I was studying Thomas's Calculus book and attempted a question using implicit differentiation.
$$x^3=\frac{2x-y}{x+3y}$$
I differentiated both sides directly, using the quotient rule on the RHS to obtain. $$ \frac{dy}{dx}=\frac{7y-3x^2(x+3y)^2}{7x} \hspace{1cm}(1)$$
The steps in the solution were to bring $x+3y$ to the LHS and differentiate every term to get $$ \frac{dy}{dx}=\frac{2-4x^3-9x^2y}{3x^3+1}\hspace{1cm} (2)$$
I was confused at first, and guessed that the two must be equal.
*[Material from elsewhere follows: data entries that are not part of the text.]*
/-- A pending change whose frame has come applies: a receive change inside a block splits the entry. DEDUCED, log entry 96. -/
def execMaskApply (h : Fin 96) (s : State) : Outcome State Fault Refusal :=
  let bk := h / 8
  let p := (s.bankCfg bk).period
  match (s.hatch h).pend with
  | none => .next s
  | some m =>
    if s.stopped (bankKey bk) || s.now < m.frame * p then .next s
    else
      let b := m.frame * p / 70560
      let inside := firstFrame p b != m.frame
      let s := if s.bankFrames bk b then flushTx s h m.frame else s
      let s := if m.rx.isNone || !s.bankFrames bk b then s
        else if inside then
          let s := closeRx s h m.frame true
          s.setHatch h { s.hatch h with cur := { first := m.frame, isPart := true } }
        else if (s.hatch h).txBlock == some b then s
        else
          let s := closeRx s h m.frame false
          s.setHatch h { s.hatch h with cur := { first := m.frame, isPart := false } }
      let x := (s.hatch h).takeMasks m
      let s := s.setHatch h { x with applied := low m.frame }
      let s := if inside || x.txBlock != some b then s else s.setHatch h { s.hatch h with txReady := s.readySlots h }
      let s := event s 0x0810 (low h) (low m.frame)
        (low ((if m.rx.isSome then 1 else 0) + (if m.tx.isSome then 2 else 0) + (if m.superseded then 256 else 0))) x.rxAct x.txAct
      .next (finishMasks (low m.frame) m.cmds s)

def hatchOk (n : Nat) : Bool := decide (n < 96)

/-- Checks of 0x0814 in their order (R60). -/
def State.hatMaskChecks (s : State) (c : Cmd) : List (Bool × Status) :=
  let h := c.num
  let k := bankKey (h / 8)
  [(!s.stopped k && !s.isRunning k, stWrongState), (bits (c.word 6) 31 2 != 0, stBadField)]

/-- HAT_MASK: STOPPED and RUNNING; completes at once when nothing is applied or the bank is STOPPED. -/
def execHatMask (c : Cmd) (land : Nat) (s : State) : Outcome State Fault Refusal :=
  .next (runCmd s 0x0814 c 1 1 (hatchOk c.num) (s.hatchPowered c.num) fun s =>
    let h := c.num
    let k := bankKey (h / 8)
    let rx := bit (c.word 6) 0
    let tx := bit (c.word 6) 1
    checked s 0x0814 c (s.hatMaskChecks c) fun s =>
      let s := if rx then writeMask s h 0 (c.word 4) else s
      let s := if tx then writeMask s h 4 (c.word 5) else s
      if s.stopped k || (!rx && !tx) then complete (maskGo s h rx tx land []) 0x0814 c stOk 0 0 0 0
      else maskGo s h rx tx land [c])

/-! ## Configure commands and statistics (R221, R228, R246, R247) -/

def widthOf (k : Nat) : Nat := match k with | 0 => 16 | 1 => 20 | 2 => 24 | _ => 32

/-- HAT_BANK_CONFIG as its words give it. -/
def bankCfgOf (c : Cmd) : BankCfg :=
  let w := c.word 4
  let slots := bits w 9 5 + 1
  let width := widthOf (bits w 11 10)
  let off := bits w 16 12
  let fb := bits (c.word 5) 10 0
  let rm := bits (c.word 6) 6 0
  { master := bit w 0, rate := bits w 4 1, slots := slots, width := width, offset := off, fsPol := bit w 17,
    bclkPol := bit w 18, fsWidth := bits w 20 19, bits := if fb = 0 then off + slots * width else fb,
    ramp := if rm = 0 then 4 else rm }

/-- HATCH_VIO strap of the bank's group selects 1.8 V (R543). DEDUCED, log entry 99. -/
def State.hatch18 (s : State) : Bool := s.gate.straps.getLsbD 18

/-- Bit clocks per second that the bank's I/O voltage allows (R221). DEDUCED, log entry 99. -/
def State.bclkMax (s : State) : Nat := if s.hatch18 then 49152000 else 24576000

def State.bankOk (_s : State) (n : Nat) : Bool := decide (0x10000 ≤ n) && decide (n < 0x1000C)

/-- Checks of 0x0810 in their order (R60). -/
def State.hatBankConfigChecks (s : State) (c : Cmd) : List (Bool × Status) :=
  let g := bankCfgOf c
  let fb := bits (c.word 5) 10 0
  [(!s.stopped (bankKey (c.num - 0x10000)), stNotStopped),
   (bits (c.word 4) 31 21 != 0 || bits (c.word 5) 31 11 != 0 || bits (c.word 6) 31 7 != 0 || decide (10 < g.rate) ||
    g.fsWidth == 3 || (fb != 0 && (decide (fb < 16) || decide (1024 < fb))) || decide (64 < g.ramp), stBadField),
   (decide (g.bits < g.offset + g.slots * g.width) || decide (1024 < g.bits) || decide (s.bclkMax < g.bits * rateHz g.rate),
    stClockRange)]

/-- Mask bits at or above SLOTS read as 0 (R238). -/
def cutMasks (s : State) (h : Nat) (m : Word) : State :=
  let s := (s.setReg (hatchA h 0) (s.reg (hatchA h 0) &&& m)).setReg (hatchA h 4) (s.reg (hatchA h 4) &&& m)
  s.setHatch h { s.hatch h with rxAct := (s.hatch h).rxAct &&& m, txAct := (s.hatch h).txAct &&& m }

def execHatBankConfig (c : Cmd) (s : State) : Outcome State Fault Refusal :=
  let b := c.num - 0x10000
  .next (runCmd s 0x0810 c 1 1 (s.bankOk c.num) (s.bankPowered b) fun s =>
    checked s 0x0810 c (s.hatBankConfigChecks c) fun s =>
      let g := bankCfgOf c
      let s := { s with hat := { s.hat with cfgs := tput s.hat.cfgs b g } }
      let s := (hatchesOf b).foldl (fun s h => cutMasks s h g.slotMask) s
      let s := if g.master then { s with out := Out.clocksLow b :: s.out } else s
      finish (bumpGen s (bankKey b)) 0x0810 c stOk)

def hatchKey (h : Nat) : Nat := objKey 8 h

/-- Checks of 0x0811 in their order (R60). -/
def State.hatPortConfigChecks (s : State) (c : Cmd) : List (Bool × Status) :=
  let w := c.word 4
  [(!s.stopped (bankKey (c.num / 8)), stNotStopped),
    (bits w 1 0 == 3 || bits w 3 2 != 0 || bits w 31 5 != 0, stBadField)]

def execHatPortConfig (c : Cmd) (s : State) : Outcome State Fault Refusal :=
  .next (runCmd s 0x0811 c 1 1 (hatchOk c.num) (s.hatchPowered c.num) fun s =>
    let w := c.word 4
    checked s 0x0811 c (s.hatPortConfigChecks c) fun s =>
      let s := s.setHatch c.num { s.hatch c.num with pack := bits w 1 0, sdoIdle := bit w 4 }
      let s := { s with out := Out.sdoRest c.num (bit w 4) :: s.out }
      finish (bumpGen s (hatchKey c.num)) 0x0811 c stOk)

/-- Checks of 0x0812 in their order (R60). -/
def State.hatLegChecks (s : State) (c : Cmd) : List (Bool × Status) :=
  let h := c.num
  let w := c.word 4
  let slot := bits w 4 0
  let tx := bit w 8
  let valid := bit w 31
  let l := bits (c.word 5) 12 0
  let old := tfind s.hat.legs l
  let mine : HatLeg := old.getD {}
  let busy := valid && ((tfind (s.legSlots h tx) slot).isSome || (if tx then mine.tx.isSome else mine.rx.isSome))
  let away := match mine.bank with
    | some b => b != h / 8
    | none => false
  [(!s.stopped (bankKey (h / 8)), stNotStopped), (old.isNone && !s.stopped (objKey 4 l), stWrongState), (busy, stBusy),
   (bits w 7 5 != 0 || bits w 30 9 != 0 || bits (c.word 5) 31 13 != 0 || bits (c.word 6) 31 10 != 0 || away, stBadField)]

/-- HAT_LEG: the leg, its slot and direction, bound or unbound. -/
def execHatLeg (c : Cmd) (s : State) : Outcome State Fault Refusal :=
  .next (runCmd s 0x0812 c 1 1 (hatchOk c.num) (s.hatchPowered c.num) fun s =>
    let h := c.num
    let w := c.word 4
    let slot := bits w 4 0
    let tx := bit w 8
    let valid := bit w 31
    let l := bits (c.word 5) 12 0
    let old := tfind s.hat.legs l
    let mine : HatLeg := old.getD {}
    checked s 0x0812 c (s.hatLegChecks c) fun s =>
        let s :=
          if valid then
            let x : HatLeg := { mine with conf := bits (c.word 6) 9 0 }
            let x := if tx then { x with tx := some (h, slot) } else { x with rx := some (h, slot) }
            { s with hat := { s.hat with legs := tput s.hat.legs l x } }
          else { s with hat := { s.hat with legs := tdel s.hat.legs l } }
        finish (bumpGen s (hatchKey h)) 0x0812 c stOk)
And could show it using these steps. Expanding the numerator of $(1)$ gives $$\frac{dy}{dx}=\frac{7y-3x^4-18x^3y-27x^2y^2}{7x}\hspace{1cm} (1)$$
Replacing $x^3$ in the denominator of $(2)$ by $\frac{2x-y}{x+3y}$ and some simplification gives$$ \begin{align}\frac{dy}{dx}&=\frac{2x+6y-4x^4-21x^3y-27x^2y^2}{7x}\\&=\frac{7y-3x^4-18x^3-27x^2y^2+(2x-y-x^4-3x^3y)}{7x}\end{align}\hspace{1cm} (2)$$
The sum in the brackets is zero by $$2x-y-x^4-3x^3y=2x-y-x^3(x+3y)=2x-y-(2x-y)=0$$
Therefore $(1)=(2)$. Firstly, I am still not entirely sure $\textbf{why}$ we get two expressions which look completely different in the first place. Moreover is there any $\textbf{better way}$ to show that they are equal besides the fortuitous, trial and error, method I used? Many many thanks.
Solving your equation for $y$ we get $$y=\frac{2x-x^4}{3x^3+1}$$ now you can use the quotient rule.